#### INSTRUCTIONS FOR THE TASK
Starting at the line with "the issue. -/" and going on through the line with "else .next s", reproduce each line in the records below exactly and nothing more.

#### EXTRACTED DATA
-- ==== Sys2Proof/Machine/Ops.lean ====
section
/-! DEFINITION. The named operations over memory and registers: reading and writing image bytes and pixels, the life
cycle of a command, the error entry (the block's one exception entry), the reset, and running a command. -/

namespace Sys2Proof.Machine

/-! ### The image space -/

/-- The byte listed at an address, if any. -/
def Memory.get? : Memory → Nat → Option Byte
  | [], _ => none
  | (k, v) :: rest, a => if a = k then some v else Memory.get? rest a

/-- Writing one byte keeps the addresses strictly rising. -/
def Memory.set : Memory → Nat → Byte → Memory
  | [], a, b => [(a, b)]
  | (k, v) :: rest, a, b =>
    if a < k then (a, b) :: (k, v) :: rest
    else if a = k then (a, b) :: rest
    else (k, v) :: Memory.set rest a b

/-- The canonical form: addresses strictly rising. An unlisted address holds no stored value, so no
entry can repeat one (log 5). -/
def Memory.wf : Memory → Bool
  | [] => true
  | [_] => true
  | (a, _) :: (b, v) :: rest => decide (a < b) && Memory.wf ((b, v) :: rest)

/-- `MemRead(IMG+a, 1)` (R9): the written byte, or the free value of a byte nobody has written since
the last reset, the same at every read (R49; log 5). -/
def imgByte (p : Params) (s : State) (a : Nat) : Byte :=
  (Memory.get? s.image a).getD (p.unwritten s.epoch a)

/-- `MemWrite(IMG+a, 1, b)` (R9). -/
def setImgByte (s : State) (a : Nat) (b : Byte) : State := { s with image := Memory.set s.image a b }

/-- The offset of pixel `(x, y)` in an image `w` pixels wide, on unbounded integers (R63). -/
def pixelAddr (w x y : Nat) : Nat := 3 * (y * w + x)

/-- `PIX(x, y)` (R9, R63): R at the lowest offset, then G, then B. -/
def imgPixel (p : Params) (s : State) (x y : Nat) : Pixel :=
  ⟨imgByte p s (pixelAddr s.wNat x y), imgByte p s (pixelAddr s.wNat x y + 1),
   imgByte p s (pixelAddr s.wNat x y + 2)⟩

/-- `PIX(x, y) <- px` (R9): three byte writes in the order R, G, B (R67). -/
def setImgPixel (s : State) (x y : Nat) (px : Pixel) : State :=
  let a := pixelAddr s.wNat x y
  setImgByte (setImgByte (setImgByte s a px.r) (a + 1) px.g) (a + 2) px.b

/-! ### The life cycle of a command (R215) -/

/-- Issue: `DONE`, `ERR` and `ERRINFO` are cleared (R215). -/
def State.issue (s : State) : State := { s with done := false, err := 0#3, errInfo := 0#32 }

/-- Acceptance: `OP` is latched, `POS <- (0, 0)`, `BUSY <- 1`, the geometry is sampled (R215, R46). -/
def State.accept (w : Word) (s : State) : State :=
  { s with op := w, posY := 0#16, posX := 0#16, busy := true, wl := s.width, hl := s.height }

/-- `raise <Kind>(info)`, the error entry: it takes the place of an exception entry, and control goes
nowhere (R238). -/
def State.raise (kind : ErrorKind) (info : Word) (s : State) : State :=
  { s with err := kind.code, estk := true, errInfo := info, busy := false, done := true }

/-- The end of a command without error (R215). `ERR` is 0 since the issue. -/
def State.finish (s : State) : State := { s with busy := false, done := true }

/-- The state of R48 again, the model's own fields kept; the image starts a new epoch (R260; log 6). -/
def State.hardReset (s : State) : State :=
  { State.reset with host := s.host, reads := s.reads, draws := s.draws, epoch := s.epoch + 1 }

/-! ### The scan (R40) -/

/-- The scan is over: no pixel to visit, or `Y = H` (R40). -/
def scanDone (s : State) : Bool := decide (s.wNat * s.hNat = 0) || decide (s.hNat ≤ s.posY.toNat)

/-- The advance of `POS` after a pixel step (R40). -/
def advance (s : State) : State :=
  if s.posX.toNat + 1 < s.wNat then { s with posX := s.posX + 1#16 }
  else { s with posY := s.posY + 1#16, posX := 0#16 }

/-! ### Running -/

/-- The host waits for the end of the running command before its next act (R264; log 1). -/
def State.hostWaits (s : State) : Bool :=
  match s.host with
  | ⟨some _, _⟩ :: _ => false
  | _ => true

/-- Core steps until the command ends (R222: "the rest of the command at once"). -/
def runToEnd (coreStep : State → Result) : Nat → State → Result
  | 0, s => .next s
  | n + 1, s =>
    if s.busy then
      match coreStep s with
      | .next t => runToEnd coreStep n t
      | .fault f => .fault f
      | .refused r => .refused r
    else .next s

/-- More core steps than any command takes: one per pixel, and the end (R215). -/
def coreBound (s : State) : Nat := s.wNat * s.hNat + 2

/-- The life cycle of R215 around one command. A busy block ignores the write (R219). `latch` samples what
the command samples at acceptance; `check` is its entry check, an `ERRINFO` word, 0 for success; `coreStep`
is one core step. With a host that waits the whole command runs in this one step (R186, R222); with one
that does not, the command is accepted and its core steps follow one by one (log 1). -/
def runCommand (w : Word) (kind : ErrorKind) (latch : State → State) (check : State → Word)
    (coreStep : State → Result) (s : State) : Result :=
  if s.busy then .next s
  else
    let t := latch ((s.issue).accept w)
    if check t ≠ 0#32 then .next (t.raise kind (check t))
    else if t.hostWaits then runToEnd coreStep (coreBound t) t
    else .next t

end Sys2Proof.Machine
end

#### YOUR SOLUTION
/-- The end of a command without error (R215). `ERR` is 0 since the issue. -/
def State.finish (s : State) : State := { s with busy := false, done := true }

/-- The state of R48 again, the model's own fields kept; the image starts a new epoch (R260; log 6). -/
def State.hardReset (s : State) : State :=
  { State.reset with host := s.host, reads := s.reads, draws := s.draws, epoch := s.epoch + 1 }

/-! ### The scan (R40) -/

/-- The scan is over: no pixel to visit, or `Y = H` (R40). -/
def scanDone (s : State) : Bool := decide (s.wNat * s.hNat = 0) || decide (s.hNat ≤ s.posY.toNat)

/-- The advance of `POS` after a pixel step (R40). -/
def advance (s : State) : State :=
  if s.posX.toNat + 1 < s.wNat then { s with posX := s.posX + 1#16 }
  else { s with posY := s.posY + 1#16, posX := 0#16 }

/-! ### Running -/

/-- The host waits for the end of the running command before its next act (R264; log 1). -/
def State.hostWaits (s : State) : Bool :=
  match s.host with
  | ⟨some _, _⟩ :: _ => false
  | _ => true

/-- Core steps until the command ends (R222: "the rest of the command at once"). -/
def runToEnd (coreStep : State → Result) : Nat → State → Result
  | 0, s => .next s
  | n + 1, s =>
    if s.busy then
      match coreStep s with
      | .next t => runToEnd coreStep n t
      | .fault f => .fault f
      | .refused r => .refused r
    else .next s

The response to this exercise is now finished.